Youthful challenge to Yeltsin regime

December 17, 1999

MOSCOW

The three young leaders of Russia's Union of Right Forces have a positively film-star sheen about them in a political field characterised by age and infirmity.

Boris Nemtsov, former governor of reformist Nizhny Novgorod region, economist and former prime minister Sergei Kiriyenko and parliamentarian Irina Khakamada are all under 46.

Their political movement emerged from Russia's turbulent political scene last summer to prepare for this Sunday's critical parliamentary elections. Its message is aimed at the students and young professionals who represent the most democratic and reform-minded part of Russia's 146 million people.

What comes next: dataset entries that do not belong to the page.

-- ==== Sys2Proof/Machine/State/Fe.lean ====
section
/-! DEFINITION. State of one cell front end (the front-end contract): registers, sample, balancing, sleep,
wear copy and firmware banks. The block's conversions are operands of `FE_SAMPLE` and `FE_SLEEP_CONVERSION`. -/

namespace Sys2Proof.Machine

/-- An uplink frame other than `UPLOAD` that a front end has sent (Tables 4-2, 4-10). -/
structure FeReply where
  /-- header, SEQ that of the request | record | 04 R92 | zero -/
  head : LinkHead := {}
  /-- RSTAT | 16 bits | 04 Table 4-11 | 0 -/
  rstat : Nat := 0
  /-- ADDR of REG_DATA, BLOCK_NO of FW_ACK | 16 bits | 04 Table 4-10 | 0 -/
  addr : Nat := 0
  /-- DATA of REG_DATA | up to 32 words | 04 Table 4-10 | empty -/
  data : List Word := []
  deriving DecidableEq, Repr, Inhabited

/-- What a front end holds of one of its two ports. -/
structure FePort where
  /-- time of the last valid downlink frame with ROLE 0b01 | model's clock, us (log 166) | 05 R136 | none -/
  claimAt : Option Nat := none
  /-- a valid SAMPLE of the present frame arrived here | 1 bit | 04 Table 4-8 | false -/
  sampleHere : Bool := false
  /-- SEQ of that SAMPLE | 16 bits | 04 R92 | 0 -/
  sampleSeq : Nat := 0
  /-- SEQ of the last valid downlink frame | 16 bits | 04 R92 | 0 -/
  lastSeq : Nat := 0
  /-- the original upload last sent | frame | 04 R96 R101 | none -/
  up : Option UpFrame := none
  /-- the repeated upload last sent | frame | 04 R101 | none -/
  rep : Option UpFrame := none
  /-- a REPEAT of the present frame has been answered | 1 bit | 04 R101 | false -/
  repeated : Bool := false
  /-- uploads sent, repeats included | count | 04 R96 R101 | 0 -/
  sent : Nat := 0
  /-- the last reply sent | frame | 04 R92 R104, 05 R143 | none -/
  reply : Option FeReply := none
  /-- PORT_ERR half of this port | 16 bits saturating | 05 Table 5-4, 04 R91 | 0 -/
  err : Nat := 0
  /-- downlink frames discarded as format errors | count | 04 R93 | 0 -/
  fmt : Nat := 0
  deriving DecidableEq, Repr, Inhabited

/-- One front end. -/
structure FeSt where
  /-- front end powered and running | 1 bit | 05 R118 R145 | true; DESIGN CHOICE (log 1) -/
  on : Bool := true
  /-- CONTRACT | 32 bits | 05 Table 5-4 | factory; major 1 minor 0 -/
  contract : Word := 0x01000000
  /-- MODEL | 32 bits | 05 Table 5-4 | factory; DESIGN CHOICE 0 (log 1) -/
  model : Word := 0
  /-- SERIAL | 16 bytes | 05 Table 5-4 | factory; DESIGN CHOICE 0 (log 1) -/
  serial : Bytes := List.replicate 16 0
  /-- CAPS cell count | 7 bits | 05 Table 5-4 | factory; DESIGN CHOICE 64 (log 1) -/
  cells : Nat := 64
  /-- CAPS thermistor mask | 16 bits | 05 Table 5-4 | factory; DESIGN CHOICE all fitted (log 1) -/
  thMask : Mask := 0xFFFF
  /-- FW_RUN | 32 bits | 05 Table 5-4 | version of the running image; DESIGN CHOICE 0 (log 1) -/
  fwRun : Word := 0
  /-- FW_BANK0 | 32 bits NV | 05 Table 5-4 | DESIGN CHOICE 0 (log 1) -/
  bank0 : Word := 0
  /-- FW_BANK1 | 32 bits NV | 05 Table 5-4 | 0xFFFFFFFF when empty -/
  bank1 : Word := 0xFFFFFFFF
  /-- bank running | 1 bit | 05 R147 | 0 -/
  runBank : Nat := 0
  /-- image bytes of bank 0, by block | 256-byte blocks | 05 R147 | empty -/
  image0 : Tab Bytes := []
  /-- image bytes of bank 1, by block | 256-byte blocks | 05 R147 | empty -/
  image1 : Tab Bytes := []
  /-- FW_SIZE | 32 bits | 05 Table 5-4 | factory, at least 2,048; DESIGN CHOICE 2,048 (log 1) -/
  fwSize : Nat := 2048
  /-- FW_SEL | 1 bit NV | 05 Table 5-6 | DESIGN CHOICE 0 (log 1) -/
  fwSel : Nat := 0
  /-- buffered firmware blocks waiting for the flash: bank, block, bytes | at least 4 | 05 R147 | empty -/
  fwBuf : List (Nat × Nat × Bytes) := []
  /-- restart due at pulse 900, and its bank | 1 bit | 05 R148 | none -/
  restartDue : Option Nat := none
  /-- CAL_FAULT | 1 bit | 05 R126 | false -/
  calFault : Bool := false
  /-- a pattern other than 0b00 flows, OW_ON; the pattern | 2 bits | 05 R133 | 0 -/
  pattern : BitVec 2 := 0
  /-- pattern that flowed at the last sample instant | 2 bits | 05 R133 | 0 -/
  patternAtSample : BitVec 2 := 0
  /-- RESET_CAUSE | 8 bits | 05 Table 5-5 | 0x01 -/
  resetCause : Byte := 0x01
  /-- ALARM bits [5:0] | 6 bits | 05 Table 5-7 | 0 -/
  alarm : BitVec 6 := 0
  /-- ALARM_CH | 8 bits | 05 Table 5-7 | 0xFF -/
  alarmCh : Nat := 0xFF
  /-- DIE_TEMP | 16 bits | 05 Table 5-4 | DESIGN CHOICE 0 (log 1) -/
  dieTemp : Int := 0
  /-- die over-temperature hold, 110 to 100 degC | 1 bit | 05 R130 | false -/
  dieHot : Bool := false
  /-- OW_FLAG | 65 bits | 05 R135 | 0 -/
  owFlag : BitVec 65 := 0
  /-- SLP_OV | 24 bits uV | 05 Table 5-4 | 0x419CE0 -/
  slpOv : Nat := 0x419CE0
  /-- SLP_UV | 24 bits uV | 05 Table 5-4 | 0x1E8480 -/
  slpUv : Nat := 0x1E8480
  /-- SLP_OT | int16 | 05 Table 5-4 | 0x1770 -/
  slpOt : Int := 0x1770
  /-- SLP_BAL deadband | 8 bits mV | 05 Table 5-4 | 5 -/
  deadband : Nat := 5
  /-- SLP_BAL_EN | 1 bit | 05 Table 5-4 | 0 -/
  balEn : Bool := false
  /-- TH_BETA | 16 bits K | 05 Table 5-4 | 0x0D6B -/
  thBeta : Nat := 0x0D6B
  /-- BAL_TARGET offset from 0xFFFFFF of channels 0 to 63 | 24 bits uV | 05 Table 5-4 | 0xFFFFFF (offset 0) -/
  balTargetGap : Tab Nat := []
  /-- CAL words 0x0100 to 0x01FF | 256 words | 05 Table 5-8 | factory; DESIGN CHOICE format 1, no correction, good CRC (log 1) -/
  cal : Tab Word := [(0, 0x00010096), (255, 0x6211B6A8)]
  /-- wear shadow, 1,024 words | 32 bits | 05 R146 | equals the committed copy -/
  wearShadow : Tab Word := []
  /-- newer wear copy, 1,024 words | 32 bits NV | 05 R146 | DESIGN CHOICE none committed (log 1) -/
  wearCopy : Tab Word := []
  /-- older wear copy, 1,024 words | 32 bits NV | 05 R146 | DESIGN CHOICE none committed (log 1) -/
  wearOld : Tab Word := []
  /-- the older copy is whole | 1 bit NV | 05 R146 | false -/
  wearOldOk : Bool := false
  /-- WEAR_VALID | 1 bit NV | 05 Table 5-9 | false -/
  wearValid : Bool := false
  /-- WEAR_SEQ | 16 bits NV | 05 Table 5-9 | 0 if none -/
  wearSeq : Nat := 0
  /-- WEAR_BUSY | 1 bit | 05 Table 5-9 | 0 -/
  wearBusy : Bool := false
  /-- WEAR_DIRTY | 1 bit | 05 Table 5-9 | 0 -/
  wearDirty : Bool := false
  /-- port A | record | 05 R136 R137 | no claim -/
  a : FePort := {}
  /-- port B | record | 05 R136 R137 | no claim -/
  b : FePort := {}
  /-- strobe count of the frame that the marks of a frame below belong to | count | 05 R120, 04 R53 | 0 -/
  frameT : Nat := 0
  /-- FRAME of the SAMPLE sampled on in the present frame | 48 bits | 05 R120 R137 | none -/
  sampled : Option Nat := none
  /-- SAMPLE of the frame carried CONVERT | 1 bit | 04 R96 | false -/
  convert : Bool := false
  /-- commanded sample instant after the reference edge | 10 ns | 05 R120 | 0 -/
  delay : Nat := 0
  /-- last converted cell voltages, coded as CELL | 64 x int24 | 04 Table 4-7 | DESIGN CHOICE 0 (log 1) -/
  cellV : Tab Int := []
  /-- last converted thermistors, coded as TEMP | 16 x int16 | 04 Table 4-7 | DESIGN CHOICE 0 (log 1) -/
  temp : Tab Int := []
  /-- last converted block voltage | uint24, 100 uV | 04 Table 4-7 | DESIGN CHOICE 0 (log 1) -/
  block : Nat := 0
  /-- a valid CONTROL of the frame came from the authority port | 1 bit | 04 R95 | false -/
  ctrlSeen : Bool := false
  /-- CTRL_MISSING of the present frame | 1 bit | 04 Table 4-8 | false -/
  ctrlMissing : Bool := false
  /-- WR_REFUSED of the present frame | 1 bit | 04 Table 4-8 | false -/
  wrRefused : Bool := false
  /-- BAL_MASK requested | 64 bits | 04 Table 4-6 | 0 -/
  reqMask : BitVec 64 := 0
  /-- mask applied in the present frame, asleep in the present period; APPLIED_MASK | 64 bits | 05 R131 R140 | 0 -/
  appliedMask : BitVec 64 := 0
  /-- BAL_LIMITED | 1 bit | 05 R131 | false -/
  balLimited : Bool := false
  /-- SLEEP received for pulse 900 of the present frame | 1 bit | 05 R138 | false -/
  sleepDue : Bool := false
  /-- asleep | 1 bit | 05 R138 | false -/
  asleep : Bool := false
  /-- sleep due as soon as a wear commit completes | 1 bit | 05 R138 | false -/
  sleepAfterCommit : Bool := false
  /-- time of the entry to sleep | model's clock, us (log 166) | 05 R139 | 0 -/
  sleepAt : Nat := 0
  /-- period of the present sleep whose mask was decided | count | 05 R140 | none -/
  period : Option Nat := none
  /-- time of the last valid downlink frame, wake or start | model's clock, us (log 166) | 05 R138 R142 | 0 -/
  heardAt : Nat := 0
  /-- sleep balancing stopped by UV, OT or TH_FAULT until the next wake | 1 bit | 05 R140 | false -/
  sleepStop : Bool := false
  /-- alarm tones sent | count | 05 R141 | 0 -/
  tones : Nat := 0
  /-- time of the last alarm tone | model's clock, us (log 166) | 05 R141 | 0 -/
  toneAt : Nat := 0
  /-- a tone is due | 1 bit | 05 R141 | false -/
  toneDue : Bool := false
  /-- awake and no CONTROL from an authority port yet | 1 bit | 05 R142 | false -/
  wakeHold : Bool := false
  deriving DecidableEq, Repr, Inhabited

end Sys2Proof.Machine
end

In a political environment associated with an ailing, stumbling president, massed rallies of Stalinist pensioners and bizarre jingoistic outbursts from bloc leaders such as the nationalist Vladimir Zhirinovsky, Right Forces is striving to present a vigorous, youthful and democratic image.

Across Russia's vast territory Mr Nemtsov, 40, Mr Kiriyenko, 37, and Ms Khakamada, 45, have been on the campaign trail urging students and others from Russia's habitually most politically apathetic groups to turn out and vote.

In Ekaterinburg, the Urals city where President Boris Yeltsin began his political career, Mr Nemtsov, who won recognition for his free-trade experiments in Nizhny Novogorod before serving briefly as a deputy prime minister, was the jeans-clad star turn at a pop concert cum political rally.

Raising his hands, index and little fingers extended in the salute of the rock fan, Nemtsov introduced the band, "Chaif, the Union of Right Forces' favourite band", before reminding the roaring crowd to go to the polls.

Support for higher student stipends, free-market reforms and other pro-youth policies, combined with an aggressive campaign of pop concerts and television advertisements seem to be hitting the mark.

Right Forces' poll standing has crept up from 2 per cent last month to more than 6 per cent this. Voting is by party lists and under Russian law a party must receive at least 5 per cent of votes cast to win parliamentary seats.

The All-Russia Centre for Public Opinion Research puts it at 16 per cent - marginally ahead of the Communists and Yabloko, led by another young reformer, Grigory Yavlinsky, but behind Vladimir Zhirinovsky's bloc, which polls 25 per cent.

Zhirinovsky's unaccredited Institute for World Civilisations, established last summer, offers free courses and employment in his Liberal Democratic Party of Russia to promising students.

But Right Forces' style and approach remain very different from that adopted by most battling for places in the 450-seat State Duma, or parliament.

The Communists, the largest single faction in parliament and the most bullish about succeeding President Yeltsin next June when his second and last term expires, also try to target the youth vote.

But with most votes for the Communists to be found among the over-50s, the enduring image of their leader, Gennady Zyuganov, on the campaign trail is like that in Ryazan, an army town near Moscow, where last week he addressed halls full of pensioners, red banners and busts of Lenin.